Saved data entries

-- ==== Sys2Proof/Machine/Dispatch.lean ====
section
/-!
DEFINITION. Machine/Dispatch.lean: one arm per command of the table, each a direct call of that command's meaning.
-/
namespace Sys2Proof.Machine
---
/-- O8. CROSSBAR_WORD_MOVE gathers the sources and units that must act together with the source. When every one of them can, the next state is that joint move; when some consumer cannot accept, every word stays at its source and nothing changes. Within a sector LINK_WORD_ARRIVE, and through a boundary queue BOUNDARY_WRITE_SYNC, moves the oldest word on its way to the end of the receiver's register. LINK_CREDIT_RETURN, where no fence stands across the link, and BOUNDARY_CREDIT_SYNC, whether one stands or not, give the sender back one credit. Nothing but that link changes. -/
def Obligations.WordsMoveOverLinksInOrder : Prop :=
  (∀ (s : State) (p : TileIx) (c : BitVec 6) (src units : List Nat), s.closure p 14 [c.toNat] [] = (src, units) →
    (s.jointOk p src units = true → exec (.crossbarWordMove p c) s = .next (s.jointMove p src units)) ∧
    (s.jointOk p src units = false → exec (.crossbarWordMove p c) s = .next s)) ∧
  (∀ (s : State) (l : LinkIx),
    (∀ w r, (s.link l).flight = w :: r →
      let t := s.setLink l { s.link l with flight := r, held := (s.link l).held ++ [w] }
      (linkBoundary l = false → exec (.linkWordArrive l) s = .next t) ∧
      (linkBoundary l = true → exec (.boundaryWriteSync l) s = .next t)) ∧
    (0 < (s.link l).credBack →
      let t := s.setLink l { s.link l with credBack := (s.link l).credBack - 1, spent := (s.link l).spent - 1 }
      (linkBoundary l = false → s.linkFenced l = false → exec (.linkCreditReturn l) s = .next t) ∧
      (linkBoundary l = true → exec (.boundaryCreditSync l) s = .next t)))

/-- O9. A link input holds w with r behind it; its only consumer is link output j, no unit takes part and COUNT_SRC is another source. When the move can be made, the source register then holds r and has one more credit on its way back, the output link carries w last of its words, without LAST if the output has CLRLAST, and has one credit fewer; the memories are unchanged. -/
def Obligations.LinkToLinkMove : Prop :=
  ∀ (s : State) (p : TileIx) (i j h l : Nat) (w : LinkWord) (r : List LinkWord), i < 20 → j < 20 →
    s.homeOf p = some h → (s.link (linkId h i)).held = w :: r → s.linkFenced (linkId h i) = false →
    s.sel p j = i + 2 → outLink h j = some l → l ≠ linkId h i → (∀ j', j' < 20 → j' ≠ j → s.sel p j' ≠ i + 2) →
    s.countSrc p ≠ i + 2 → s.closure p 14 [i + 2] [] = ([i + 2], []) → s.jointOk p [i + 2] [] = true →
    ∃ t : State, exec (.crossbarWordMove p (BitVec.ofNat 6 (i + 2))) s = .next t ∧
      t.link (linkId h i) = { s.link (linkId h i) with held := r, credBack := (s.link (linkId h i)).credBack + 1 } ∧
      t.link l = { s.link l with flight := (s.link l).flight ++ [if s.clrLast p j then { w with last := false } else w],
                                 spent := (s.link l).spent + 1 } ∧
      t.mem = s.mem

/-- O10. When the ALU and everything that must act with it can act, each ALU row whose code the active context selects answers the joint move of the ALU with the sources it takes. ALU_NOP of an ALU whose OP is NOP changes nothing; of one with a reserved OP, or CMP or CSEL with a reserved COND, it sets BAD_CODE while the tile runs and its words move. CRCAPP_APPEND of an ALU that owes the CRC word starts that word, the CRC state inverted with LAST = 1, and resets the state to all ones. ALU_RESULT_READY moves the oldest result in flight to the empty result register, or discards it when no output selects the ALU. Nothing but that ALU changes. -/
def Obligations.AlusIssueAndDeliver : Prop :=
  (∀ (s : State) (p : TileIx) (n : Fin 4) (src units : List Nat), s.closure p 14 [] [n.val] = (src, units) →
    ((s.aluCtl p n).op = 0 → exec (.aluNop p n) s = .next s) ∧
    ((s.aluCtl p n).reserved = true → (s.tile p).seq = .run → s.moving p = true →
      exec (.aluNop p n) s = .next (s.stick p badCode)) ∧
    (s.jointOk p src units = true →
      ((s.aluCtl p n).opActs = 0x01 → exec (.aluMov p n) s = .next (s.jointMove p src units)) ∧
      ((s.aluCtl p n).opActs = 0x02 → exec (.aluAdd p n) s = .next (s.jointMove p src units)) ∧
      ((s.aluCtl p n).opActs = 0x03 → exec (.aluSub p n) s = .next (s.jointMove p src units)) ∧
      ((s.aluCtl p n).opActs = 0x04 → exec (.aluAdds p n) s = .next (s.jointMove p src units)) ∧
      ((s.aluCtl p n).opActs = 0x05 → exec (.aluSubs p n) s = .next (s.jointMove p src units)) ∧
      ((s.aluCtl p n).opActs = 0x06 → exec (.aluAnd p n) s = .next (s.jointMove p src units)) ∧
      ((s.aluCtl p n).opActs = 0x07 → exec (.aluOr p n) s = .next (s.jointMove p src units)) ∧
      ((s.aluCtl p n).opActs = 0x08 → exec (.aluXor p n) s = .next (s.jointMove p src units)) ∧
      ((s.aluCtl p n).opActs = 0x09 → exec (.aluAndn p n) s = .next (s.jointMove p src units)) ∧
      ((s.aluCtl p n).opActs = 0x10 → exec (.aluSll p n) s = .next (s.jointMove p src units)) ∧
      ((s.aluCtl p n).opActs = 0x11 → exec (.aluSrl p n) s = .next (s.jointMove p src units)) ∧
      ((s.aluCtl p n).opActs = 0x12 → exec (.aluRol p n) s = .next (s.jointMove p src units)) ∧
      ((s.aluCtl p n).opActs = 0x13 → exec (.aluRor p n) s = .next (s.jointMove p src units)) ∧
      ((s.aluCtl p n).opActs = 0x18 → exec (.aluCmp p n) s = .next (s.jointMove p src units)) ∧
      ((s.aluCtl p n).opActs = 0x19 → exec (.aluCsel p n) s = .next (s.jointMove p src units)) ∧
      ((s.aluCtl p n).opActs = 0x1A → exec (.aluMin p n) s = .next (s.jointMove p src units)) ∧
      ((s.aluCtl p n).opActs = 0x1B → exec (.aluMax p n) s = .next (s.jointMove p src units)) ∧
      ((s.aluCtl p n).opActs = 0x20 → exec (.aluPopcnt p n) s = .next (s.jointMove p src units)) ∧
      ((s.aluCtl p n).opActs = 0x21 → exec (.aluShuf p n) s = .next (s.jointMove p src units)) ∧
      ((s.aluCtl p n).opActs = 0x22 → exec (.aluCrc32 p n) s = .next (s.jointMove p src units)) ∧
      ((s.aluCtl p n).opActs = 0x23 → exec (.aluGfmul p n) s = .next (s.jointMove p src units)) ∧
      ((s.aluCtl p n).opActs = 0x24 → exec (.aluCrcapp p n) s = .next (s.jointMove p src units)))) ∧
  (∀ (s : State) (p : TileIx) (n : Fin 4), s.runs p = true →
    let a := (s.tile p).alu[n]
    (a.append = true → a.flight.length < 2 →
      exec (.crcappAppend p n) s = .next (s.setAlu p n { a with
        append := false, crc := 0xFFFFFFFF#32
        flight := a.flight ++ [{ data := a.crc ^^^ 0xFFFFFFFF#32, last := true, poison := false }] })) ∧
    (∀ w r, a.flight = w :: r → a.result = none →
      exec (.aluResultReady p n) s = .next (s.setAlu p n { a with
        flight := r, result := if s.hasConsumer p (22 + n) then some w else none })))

What the task asks: All lines with the word "jointOk" must be located in the data and copied.

Task solution:
    (s.jointOk p src units = true → exec (.crossbarWordMove p c) s = .next (s.jointMove p src units)) ∧
    (s.jointOk p src units = false → exec (.crossbarWordMove p c) s = .next s)) ∧
    s.countSrc p ≠ i + 2 → s.closure p 14 [i + 2] [] = ([i + 2], []) → s.jointOk p [i + 2] [] = true →
    (s.jointOk p src units = true →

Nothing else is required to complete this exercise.